Saudade
A filosofia de Mário Pissarra!
Certa ocasião quando jovem, na Alemanha (RDF), vendo-me acabrunhado e triste, a simpática Sr.ª Rosa Hilgert perguntou-me se tinha saudades (Heimveh nach) de Portugal e da família. Respondi-lhe cortesmente, mas não lhe pude explicar. A minha simpatia e curiosidade nunca se alimentaram com as preocupações e discursos autofágicos da portugalidade e o seu oscilar entre um pólo saudosista e nostálgico de um sebastianismo enevoado e um esperançoso V.º Império de um sapateiro de Trancoso ou do mestre da língua portuguesa, o Pe. António Vieira.

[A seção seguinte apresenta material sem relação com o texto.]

@[simp] theorem releaseHeld_frame (n : Nat) (s : State) :
    (releaseHeld n s).pending = s.pending ∧ (releaseHeld n s).now = s.now ∧ (releaseHeld n s).inReset = s.inReset ∧ (releaseHeld n s).choices = s.choices ∧ (releaseHeld n s).lnk.a.link = s.lnk.a.link ∧ (releaseHeld n s).lnk.a.received = s.lnk.a.received ∧ (releaseHeld n s).lnk.a.tx = s.lnk.a.tx ∧ (releaseHeld n s).lnk.a.checkErrors = s.lnk.a.checkErrors ∧ (releaseHeld n s).lnk.b.link = s.lnk.b.link ∧ (releaseHeld n s).lnk.b.received = s.lnk.b.received ∧ (releaseHeld n s).lnk.b.tx = s.lnk.b.tx ∧ (releaseHeld n s).lnk.b.checkErrors = s.lnk.b.checkErrors ∧ (releaseHeld n s).lnk.b.wire = s.lnk.b.wire ∧ (releaseHeld n s).lnk.sentRet = s.lnk.sentRet ∧ (releaseHeld n s).lnk.addr = s.lnk.addr ∧ (releaseHeld n s).lnk.margin = s.lnk.margin ∧ (releaseHeld n s).lnk.sense = s.lnk.sense ∧ (releaseHeld n s).lnk.fwdDrops = s.lnk.fwdDrops ∧ (releaseHeld n s).lnk.retDrops = s.lnk.retDrops ∧ (releaseHeld n s).lnk.urgentDrops = s.lnk.urgentDrops ∧ (releaseHeld n s).fwq.slot = s.fwq.slot ∧ (releaseHeld n s).rtq.queue = s.rtq.queue ∧ (releaseHeld n s).rtq.alert = s.rtq.alert ∧ (releaseHeld n s).rtq.response = s.rtq.response ∧ (releaseHeld n s).rtq.responseHeld = s.rtq.responseHeld ∧ (releaseHeld n s).rtq.report = s.rtq.report ∧ (releaseHeld n s).mga = s.mga ∧ (releaseHeld n s).tbs = s.tbs ∧ (releaseHeld n s).rev = s.rev ∧ (releaseHeld n s).ste = s.ste ∧ (releaseHeld n s).csd = s.csd ∧ (releaseHeld n s).vfu = s.vfu ∧ (releaseHeld n s).mdc = s.mdc ∧ (releaseHeld n s).evu = s.evu ∧ (releaseHeld n s).axu = s.axu := by
  unfold releaseHeld
  repeat' split
  all_goals simp

@[simp] theorem discardUrgent_frame (s : State) :
    (discardUrgent s).pending = s.pending ∧ (discardUrgent s).now = s.now ∧ (discardUrgent s).inReset = s.inReset ∧ (discardUrgent s).choices = s.choices ∧ (discardUrgent s).lnk.a.link = s.lnk.a.link ∧ (discardUrgent s).lnk.a.received = s.lnk.a.received ∧ (discardUrgent s).lnk.a.tx = s.lnk.a.tx ∧ (discardUrgent s).lnk.a.checkErrors = s.lnk.a.checkErrors ∧ (discardUrgent s).lnk.a.wire = s.lnk.a.wire ∧ (discardUrgent s).lnk.b.link = s.lnk.b.link ∧ (discardUrgent s).lnk.b.received = s.lnk.b.received ∧ (discardUrgent s).lnk.b.tx = s.lnk.b.tx ∧ (discardUrgent s).lnk.b.checkErrors = s.lnk.b.checkErrors ∧ (discardUrgent s).lnk.b.wire = s.lnk.b.wire ∧ (discardUrgent s).lnk.sentFwd = s.lnk.sentFwd ∧ (discardUrgent s).lnk.sentRet = s.lnk.sentRet ∧ (discardUrgent s).lnk.addr = s.lnk.addr ∧ (discardUrgent s).lnk.margin = s.lnk.margin ∧ (discardUrgent s).lnk.sense = s.lnk.sense ∧ (discardUrgent s).lnk.fwdDrops = s.lnk.fwdDrops ∧ (discardUrgent s).lnk.retDrops = s.lnk.retDrops ∧ (discardUrgent s).lnk.urgentDrops = s.lnk.urgentDrops ∧ (discardUrgent s).fwq.queue = s.fwq.queue ∧ (discardUrgent s).rtq = s.rtq ∧ (discardUrgent s).mga = s.mga ∧ (discardUrgent s).tbs = s.tbs ∧ (discardUrgent s).rev = s.rev ∧ (discardUrgent s).ste = s.ste ∧ (discardUrgent s).csd = s.csd ∧ (discardUrgent s).vfu = s.vfu ∧ (discardUrgent s).mdc = s.mdc ∧ (discardUrgent s).evu = s.evu ∧ (discardUrgent s).axu = s.axu := by
  unfold discardUrgent; split <;> simp

theorem startTxB_frame (s : State) {t : State} (h : startTxB s = some t) :
    t.pending = s.pending ∧ t.now = s.now ∧ t.inReset = s.inReset ∧ t.choices = s.choices ∧ t.lnk.a.link = s.lnk.a.link ∧ t.lnk.a.received = s.lnk.a.received ∧ t.lnk.a.tx = s.lnk.a.tx ∧ t.lnk.a.checkErrors = s.lnk.a.checkErrors ∧ t.lnk.a.wire = s.lnk.a.wire ∧ t.lnk.b.link = s.lnk.b.link ∧ t.lnk.b.received = s.lnk.b.received ∧ t.lnk.b.checkErrors = s.lnk.b.checkErrors ∧ t.lnk.b.wire = s.lnk.b.wire ∧ t.lnk.sentFwd = s.lnk.sentFwd ∧ t.lnk.sentRet = s.lnk.sentRet ∧ t.lnk.addr = s.lnk.addr ∧ t.lnk.margin = s.lnk.margin ∧ t.lnk.sense = s.lnk.sense ∧ t.lnk.fwdDrops = s.lnk.fwdDrops ∧ t.lnk.retDrops = s.lnk.retDrops ∧ t.lnk.urgentDrops = s.lnk.urgentDrops ∧ t.lnk.endDiscards = s.lnk.endDiscards ∧ t.fwq = s.fwq ∧ t.rtq = s.rtq ∧ t.mga = s.mga ∧ t.tbs = s.tbs ∧ t.rev = s.rev ∧ t.ste = s.ste ∧ t.csd = s.csd ∧ t.vfu = s.vfu ∧ t.mdc = s.mdc ∧ t.evu = s.evu ∧ t.axu = s.axu := by
  refine ⟨?_, ?_, ?_, ?_, ?_, ?_, ?_, ?_, ?_, ?_, ?_, ?_, ?_, ?_, ?_, ?_, ?_, ?_, ?_, ?_, ?_, ?_, ?_, ?_, ?_, ?_, ?_, ?_, ?_, ?_, ?_, ?_, ?_⟩ <;>
  (unfold startTxB at h; dsimp only at h; (repeat' split at h) <;> first | (simp at h; done) | (cases h; rfl))
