/-- Outside ENTRY, or with the request answered and no sequence in hand, a mismatch touches neither agent nor hand. -/
theorem verifyEffect_agentKept (spared : (∀ o q, (s.verified contacts b k due).mdc.mode ≠ .entry o q) ∨
    ((∀ r, (s.verified contacts b k due).mga ≠ .serving r) ∧ ∀ x, (s.verified contacts b k due).vfu.inHand ≠ some (.entry x))) :
    AgentKept (s.verified contacts b k due) (verifyEffect contacts s) := by
  cases mismatched : bankMismatched s b contacts with
  | false =>
    rw [verifyEffect_agreed verifying mismatched]
    exact (Carried.refl _).agent
  | true =>
    have taken : AgentKept (signal (.mismatch b) (s.verified contacts b k due)) _ :=
      takeMismatch_agentKept (by simpa using spared)
    rw [verifyEffect_mismatched verifying mismatched]
    exact ⟨by rw [taken.agent]; simp, by rw [taken.outbox]; simp, by rw [taken.held]; simp, by rw [taken.inHand]; simp⟩

variable (front : s.headFirm) (unheld : s.rtq.responseHeld = false)
include front unheld

/-- What the agent and the Verify Unit's hand are left with in the event of a completed verify: what its own effect left. -/
theorem settled_verify_agent : (∀ f, (verifyEffect contacts s).offered f → (settled (verifyEffect contacts s)).answered f) ∧
    (∀ r, (verifyEffect contacts s).mga = .serving r → (settled (verifyEffect contacts s)).mga = .serving r) ∧
    (settled (verifyEffect contacts s)).vfu.inHand = (verifyEffect contacts s).vfu.inHand := by
  obtain ⟨chain, matrix⟩ := settled_kept _ (verifyEffect_still (contacts := contacts) verifying (.inl front))
  have held := (verifyEffect_done (contacts := contacts) verifying).held.trans unheld
  exact ⟨fun f offered => chain.answers held f offered.answered, chain.agentServing held, matrix.demands.2⟩

end

/-- A command that its verify's completion has answered. -/
theorem verifyCommand_answered {contacts : List (BitVec 7)} {b : Bank} {due : Nat} {r : Request} {s t : State}
    (verifying : s.vfu.activity = .verifying b .command due) (front : s.headFirm) (unheld : s.rtq.responseHeld = false)
    (answers : s.verified contacts b .command due = answer (.ack []) t) (serving : t.mga = .serving r) (lnk : t.lnk = s.lnk)
    (hand : t.vfu.inHand = none) :
    (settled (verifyEffect contacts s)).answered (answerFrame s.lnk r (.ack [])) ∧
      (settled (verifyEffect contacts s)).vfu.inHand = none := by
  obtain ⟨offered, done⟩ := answer_offered (.ack []) serving
  have empty : (s.verified contacts b .command due).vfu.inHand = none := by rw [answers]; simpa using hand
  have kept := verifyEffect_agentKept (contacts := contacts) verifying
    (.inr ⟨by rw [answers]; exact done, fun x => by rw [empty]; simp⟩)
  obtain ⟨answered, -, inHand⟩ := settled_verify_agent (contacts := contacts) verifying front unheld
  rw [lnk, ← answers] at offered
  exact ⟨answered _ (kept.offered offered), inHand.trans (kept.inHand.trans empty)⟩

/-- Settles O34: the command in hand by its kind, and for VERIFY_ALL by its bank. -/
theorem verifyCommandsAreAnswered : Obligations.VerifyCommandsAreAnswered := by
  intro contacts b due r s running front verifying serving unheld
  have done := verifyEffect_done (contacts := contacts) verifying
  obtain ⟨-, matrix⟩ := settled_kept _ (verifyEffect_still (contacts := contacts) verifying (.inl front))
  have own := exec_verifyComplete contacts running
  have serving' : (completeReading b contacts (s.advance due)).mga = .serving r := by simpa using serving
  have hand' : ∀ {h}, s.vfu.inHand = some h → (completeReading b contacts (s.advance due)).vfu.inHand = some h := by
    intro h hand
    simpa using hand
  refine ⟨fun x hand => ?_, fun x hand next elsewhere => ?_, fun hand => ?_⟩
  · obtain ⟨answered, empty⟩ := verifyCommand_answered verifying front unheld
      (t := { completeReading b contacts (s.advance due) with vfu.inHand := none })
      (completeCommand_bank (hand' hand)) serving' (by simp) rfl
    have goesOn : ¬VerifyEnds (completeReading b contacts (s.advance due)) .command (bankMismatched s b contacts) := by
      rintro ⟨-, last | ⟨last, -⟩⟩ <;> rw [hand' hand] at last <;> cases last
    exact ⟨_, own, empty, ((matrix.debt.1.trans done.paid.1).trans (completeFor_goesOn b goesOn).1).trans
      (completeReading_paid b contacts (s.advance due)).1, answered⟩
  · have goesOn : s.verified contacts b .command due =
        { completeReading b contacts (s.advance due) with vfu.inHand := some (.all ⟨x.val + 1, next⟩) } :=
      completeCommand_allNext (hand' hand) next
    have kept := verifyEffect_agentKept (contacts := contacts) verifying (.inl fun o q => by
      rw [goesOn]; simpa using elsewhere o q)
    obtain ⟨-, serves, inHand⟩ := settled_verify_agent (contacts := contacts) verifying front unheld
    exact ⟨_, own, inHand.trans (kept.inHand.trans (by rw [goesOn])),
      serves r (kept.agent.trans (by rw [goesOn]; exact serving'))⟩
  · obtain ⟨answered, empty⟩ := verifyCommand_answered verifying front unheld
      (t := endSequence (completeReading b contacts (s.advance due)))
      (completeCommand_allLast (hand' hand)) (by simpa using serving') (by simp) rfl
    obtain ⟨noDebt, fresh⟩ := completeFor_ends (mismatched := bankMismatched s b contacts) b ⟨rfl, .inl (hand' hand)⟩
    exact ⟨_, own, empty, (matrix.debt.1.trans done.paid.1).trans noDebt, (matrix.debt.2.trans done.paid.2).trans fresh, answered⟩
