/-- The device after a reset: nothing bound, nothing created, bring-up at stage 0 (R391). -/
def Device.reset : Device where
  regions := []
  pasids := []
  tlb := []
  nodes := []
  launches := []
  nextTag := 0
  barriers := []
  deliveries := []
  counters := []
  mchecks := []
  ownerReports := 0
  dumpRegs := []
  devDump := none
  aqis := []
  hostWrites := []
  cxlOut := []
  hdm := []
  refused := 0
  pans := []
  mhz := []
  weftId := 0
  weftSet := false
  paused := []
  weftSeq := []
  weftOut := []
  weftWait := []
  discards := 0
  unreachable := []
  lostDies := []
  lost := []
  fenced := []
  stage := 0
  recovery := false
  meas := []
  invals := []
  exports := []
  vague := []
  homed := []
  leaves := []
  corrected := 0
  why := []
  islandOff := []
  lostPorts := []
  cxlMid := none
  past := []
  actions := 0
  cause := 0
  signer := 0
  cxlLost := false
  mhzAt := []
  weftHeld := []

/-- The machine right after a device reset: 768 cores without a team (R24, R55), nothing in memory, TICK 0. -/
def State.reset : State where
  core := .reset 0
  others := (List.range 767).map fun i => .reset (i + 1)
  teams := []
  dev := .reset
  mem := []
  cycle := 0
  turn := 768
  phase := .boundary
  trapped := none
  inputs := []
  fresh := 0

end Sys2Proof.Machine
end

Velhos do Restelo e outros tipos de saudosistas, carpidores do presente e desesperados com o futuro não entram na minha mala de viagem. Também dispenso os visionários utópicos de todas as espécies. Picou-me uma bicha chamada Simone Beauvoir que na Sabedoria das Nações apresentou uma ideia que me seduziu: os europeus passam o tempo a equacionar problemas; os americanos resolvem-nos. Sempre tive a sensação que muitos portugueses se comprazem com questões e teorias perfeitamente improdutivas. Alimentando-se com o sonho de um passado glorioso (que nunca ou pouco o foi) e uma esperança de um futuro risonho (de cumprir uma missão), perdem parte das energias necessárias para a construção de um presente que valha a pena.
Este irrealismo lírico torna-nos os eternos insatisfeitos, os eternos críticos do que quer que se faça, sempre prontos a fugir da tarefa de todos – construir Portugal - , perdendo-nos entre o omnipresente saudosismo e a promessa e esperança que nunca chegam.
Deixo-lhes dois poemas que muito aprecio sobre o tema: Saudade. O primeiro, é da Florbela Espanca; o segundo, de uma canção popular açoriana da ilha Terceira.
Há uma palavra na terra
Que tem encantos de céu;
Não é amor, nem esperança,
Nem sequer o nome teu.
Essa palavra tão doce,
De tanta suavidade,
Que me faz chorar de dor
Quando a murmuro: é saudade.
A saudade é um luto
Uma dor, uma paixão;
É um cortinado roxo
Que me cobre o coração.
Espero que a coberta do vosso coração seja de cores fortes e quentes e que, se chorar, que o façam por alegria ou graça.